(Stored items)
┄┄┄┄┄┄┄┄┄┄┄┄┄┄┄┄┄┄┄┄

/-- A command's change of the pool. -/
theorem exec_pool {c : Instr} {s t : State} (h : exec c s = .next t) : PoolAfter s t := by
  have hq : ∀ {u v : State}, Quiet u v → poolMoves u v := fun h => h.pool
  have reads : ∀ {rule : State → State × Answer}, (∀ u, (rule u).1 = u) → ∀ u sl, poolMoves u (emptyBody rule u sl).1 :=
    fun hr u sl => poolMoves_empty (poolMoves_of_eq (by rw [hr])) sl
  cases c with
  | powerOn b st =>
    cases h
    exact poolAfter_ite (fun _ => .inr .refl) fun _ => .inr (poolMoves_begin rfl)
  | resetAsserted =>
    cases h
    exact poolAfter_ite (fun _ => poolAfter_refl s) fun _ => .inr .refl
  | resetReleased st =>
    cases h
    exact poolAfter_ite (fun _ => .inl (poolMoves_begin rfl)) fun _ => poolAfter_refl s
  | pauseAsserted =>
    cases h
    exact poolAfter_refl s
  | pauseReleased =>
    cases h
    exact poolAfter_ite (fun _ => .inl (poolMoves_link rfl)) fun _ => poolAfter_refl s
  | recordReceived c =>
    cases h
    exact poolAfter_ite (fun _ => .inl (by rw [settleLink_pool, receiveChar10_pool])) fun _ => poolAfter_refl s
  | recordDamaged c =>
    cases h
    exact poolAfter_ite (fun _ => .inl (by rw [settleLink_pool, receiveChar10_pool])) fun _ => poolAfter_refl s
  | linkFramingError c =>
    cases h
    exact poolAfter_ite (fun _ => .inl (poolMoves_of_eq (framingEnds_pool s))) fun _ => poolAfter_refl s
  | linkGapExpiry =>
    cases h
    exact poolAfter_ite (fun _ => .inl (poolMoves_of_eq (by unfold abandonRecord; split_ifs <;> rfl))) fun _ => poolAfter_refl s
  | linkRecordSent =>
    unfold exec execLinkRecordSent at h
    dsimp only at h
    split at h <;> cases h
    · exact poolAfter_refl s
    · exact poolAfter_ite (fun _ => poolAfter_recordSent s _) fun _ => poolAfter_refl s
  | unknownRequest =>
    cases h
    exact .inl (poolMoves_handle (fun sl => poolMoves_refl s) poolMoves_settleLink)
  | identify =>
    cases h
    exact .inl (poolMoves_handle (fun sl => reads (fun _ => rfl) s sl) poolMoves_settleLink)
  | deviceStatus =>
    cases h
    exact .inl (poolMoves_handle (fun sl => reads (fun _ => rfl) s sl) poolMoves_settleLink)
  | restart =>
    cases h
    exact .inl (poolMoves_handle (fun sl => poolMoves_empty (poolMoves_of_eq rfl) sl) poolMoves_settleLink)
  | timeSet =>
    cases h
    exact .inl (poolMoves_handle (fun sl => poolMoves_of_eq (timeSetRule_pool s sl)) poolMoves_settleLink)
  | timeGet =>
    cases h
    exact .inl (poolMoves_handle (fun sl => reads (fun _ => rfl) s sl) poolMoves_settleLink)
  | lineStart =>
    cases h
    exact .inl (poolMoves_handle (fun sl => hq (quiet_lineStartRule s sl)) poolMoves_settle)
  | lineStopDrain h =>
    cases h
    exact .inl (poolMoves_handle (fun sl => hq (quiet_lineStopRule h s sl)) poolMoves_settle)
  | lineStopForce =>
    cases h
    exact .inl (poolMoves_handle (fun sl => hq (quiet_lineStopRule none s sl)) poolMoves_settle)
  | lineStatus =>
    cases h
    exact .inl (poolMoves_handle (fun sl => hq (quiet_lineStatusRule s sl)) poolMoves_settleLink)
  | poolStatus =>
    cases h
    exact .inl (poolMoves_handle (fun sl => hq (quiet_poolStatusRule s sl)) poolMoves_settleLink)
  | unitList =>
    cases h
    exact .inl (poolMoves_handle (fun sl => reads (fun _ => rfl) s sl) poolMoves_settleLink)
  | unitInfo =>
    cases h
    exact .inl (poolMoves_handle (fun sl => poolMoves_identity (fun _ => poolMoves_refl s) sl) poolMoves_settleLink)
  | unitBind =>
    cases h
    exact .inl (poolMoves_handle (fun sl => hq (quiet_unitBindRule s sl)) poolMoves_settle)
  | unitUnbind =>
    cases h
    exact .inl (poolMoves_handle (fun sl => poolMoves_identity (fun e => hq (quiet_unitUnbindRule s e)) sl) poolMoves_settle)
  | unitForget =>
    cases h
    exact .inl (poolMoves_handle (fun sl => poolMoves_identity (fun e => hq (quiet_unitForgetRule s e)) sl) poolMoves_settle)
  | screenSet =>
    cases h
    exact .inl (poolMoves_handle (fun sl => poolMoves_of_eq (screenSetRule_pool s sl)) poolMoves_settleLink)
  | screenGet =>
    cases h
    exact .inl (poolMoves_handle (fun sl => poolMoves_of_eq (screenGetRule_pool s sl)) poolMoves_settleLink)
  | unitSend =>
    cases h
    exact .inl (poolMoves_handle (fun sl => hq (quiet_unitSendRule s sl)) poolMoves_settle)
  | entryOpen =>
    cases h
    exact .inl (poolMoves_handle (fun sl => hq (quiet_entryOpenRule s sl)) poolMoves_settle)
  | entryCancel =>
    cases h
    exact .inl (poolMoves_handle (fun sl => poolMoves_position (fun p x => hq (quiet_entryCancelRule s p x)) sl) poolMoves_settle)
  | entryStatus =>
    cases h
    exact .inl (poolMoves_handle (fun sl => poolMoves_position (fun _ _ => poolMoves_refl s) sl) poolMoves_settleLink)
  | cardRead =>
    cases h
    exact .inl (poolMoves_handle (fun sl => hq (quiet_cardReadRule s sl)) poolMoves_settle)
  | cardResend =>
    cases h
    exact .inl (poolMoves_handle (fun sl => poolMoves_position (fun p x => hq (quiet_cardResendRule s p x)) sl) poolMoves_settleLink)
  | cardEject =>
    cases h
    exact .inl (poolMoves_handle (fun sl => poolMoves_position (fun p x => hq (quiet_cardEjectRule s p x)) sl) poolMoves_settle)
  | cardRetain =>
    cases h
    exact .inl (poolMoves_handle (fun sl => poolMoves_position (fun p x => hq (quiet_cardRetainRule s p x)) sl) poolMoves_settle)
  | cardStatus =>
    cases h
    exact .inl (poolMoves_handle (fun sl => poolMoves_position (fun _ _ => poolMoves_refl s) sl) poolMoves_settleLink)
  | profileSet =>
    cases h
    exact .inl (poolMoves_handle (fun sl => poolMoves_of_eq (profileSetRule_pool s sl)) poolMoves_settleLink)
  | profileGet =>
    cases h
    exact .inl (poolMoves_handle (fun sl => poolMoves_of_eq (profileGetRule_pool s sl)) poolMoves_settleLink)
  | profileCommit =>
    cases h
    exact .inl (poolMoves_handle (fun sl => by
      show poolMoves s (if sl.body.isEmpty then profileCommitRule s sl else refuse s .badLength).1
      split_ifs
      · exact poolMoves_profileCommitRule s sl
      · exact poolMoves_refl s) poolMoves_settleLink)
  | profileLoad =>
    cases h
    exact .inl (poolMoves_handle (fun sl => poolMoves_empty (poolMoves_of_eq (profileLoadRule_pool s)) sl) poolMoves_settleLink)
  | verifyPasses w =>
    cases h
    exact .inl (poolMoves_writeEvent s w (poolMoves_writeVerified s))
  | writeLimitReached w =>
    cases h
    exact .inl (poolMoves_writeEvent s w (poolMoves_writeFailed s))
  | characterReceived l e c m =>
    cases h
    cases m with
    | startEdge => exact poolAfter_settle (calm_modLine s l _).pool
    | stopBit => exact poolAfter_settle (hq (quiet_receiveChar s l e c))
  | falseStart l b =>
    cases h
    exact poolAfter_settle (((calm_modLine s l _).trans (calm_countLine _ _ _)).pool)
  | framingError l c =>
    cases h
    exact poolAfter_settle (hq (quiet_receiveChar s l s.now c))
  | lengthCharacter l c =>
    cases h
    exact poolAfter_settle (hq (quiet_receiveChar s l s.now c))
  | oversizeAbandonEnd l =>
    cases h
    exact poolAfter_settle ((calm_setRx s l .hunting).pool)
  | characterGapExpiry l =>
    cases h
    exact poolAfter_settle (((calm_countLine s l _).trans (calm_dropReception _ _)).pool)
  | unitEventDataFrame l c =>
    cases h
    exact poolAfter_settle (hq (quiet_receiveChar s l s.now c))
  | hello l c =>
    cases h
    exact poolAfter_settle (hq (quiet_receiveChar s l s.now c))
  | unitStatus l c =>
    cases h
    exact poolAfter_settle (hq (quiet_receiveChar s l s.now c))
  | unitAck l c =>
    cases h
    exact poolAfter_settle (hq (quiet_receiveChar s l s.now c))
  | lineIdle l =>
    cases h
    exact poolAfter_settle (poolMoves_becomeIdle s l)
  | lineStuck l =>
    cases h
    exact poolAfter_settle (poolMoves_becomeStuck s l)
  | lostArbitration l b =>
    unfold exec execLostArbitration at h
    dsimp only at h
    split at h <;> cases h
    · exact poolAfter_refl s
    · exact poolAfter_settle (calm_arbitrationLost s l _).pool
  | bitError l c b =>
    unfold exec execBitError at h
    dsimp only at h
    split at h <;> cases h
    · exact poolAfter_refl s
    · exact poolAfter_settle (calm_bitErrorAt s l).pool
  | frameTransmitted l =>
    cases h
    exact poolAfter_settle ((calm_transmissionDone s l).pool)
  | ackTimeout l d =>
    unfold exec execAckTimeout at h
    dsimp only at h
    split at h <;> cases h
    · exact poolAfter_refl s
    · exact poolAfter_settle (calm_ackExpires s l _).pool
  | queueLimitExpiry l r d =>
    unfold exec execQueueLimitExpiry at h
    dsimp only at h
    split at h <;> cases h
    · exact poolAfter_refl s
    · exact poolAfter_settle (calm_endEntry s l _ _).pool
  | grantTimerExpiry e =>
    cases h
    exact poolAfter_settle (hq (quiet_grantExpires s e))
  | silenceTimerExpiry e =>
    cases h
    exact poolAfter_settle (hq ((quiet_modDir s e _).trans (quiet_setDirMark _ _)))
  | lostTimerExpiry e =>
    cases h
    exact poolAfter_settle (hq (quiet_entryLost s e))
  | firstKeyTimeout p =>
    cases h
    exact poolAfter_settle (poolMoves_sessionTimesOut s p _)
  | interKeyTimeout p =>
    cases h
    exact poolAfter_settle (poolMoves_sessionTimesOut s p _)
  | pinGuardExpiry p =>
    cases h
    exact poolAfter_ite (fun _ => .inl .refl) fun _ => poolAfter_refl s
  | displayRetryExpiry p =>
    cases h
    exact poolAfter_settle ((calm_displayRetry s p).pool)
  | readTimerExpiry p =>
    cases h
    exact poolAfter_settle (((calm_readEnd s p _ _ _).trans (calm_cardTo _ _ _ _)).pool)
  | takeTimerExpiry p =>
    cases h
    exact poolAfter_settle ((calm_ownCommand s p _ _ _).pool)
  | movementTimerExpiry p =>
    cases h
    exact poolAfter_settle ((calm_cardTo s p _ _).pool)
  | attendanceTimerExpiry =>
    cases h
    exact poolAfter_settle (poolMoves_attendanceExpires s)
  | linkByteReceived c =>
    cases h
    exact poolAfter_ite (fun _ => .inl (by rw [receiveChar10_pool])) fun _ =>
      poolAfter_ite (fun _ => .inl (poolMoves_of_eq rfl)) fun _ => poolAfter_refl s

┄┄┄┄┄┄┄┄┄┄┄┄┄┄┄┄┄┄┄┄

=== Activity ===
Going through the records above, count the lines that include the word "unfold". Give the number alone.

=== Response to this task ===
6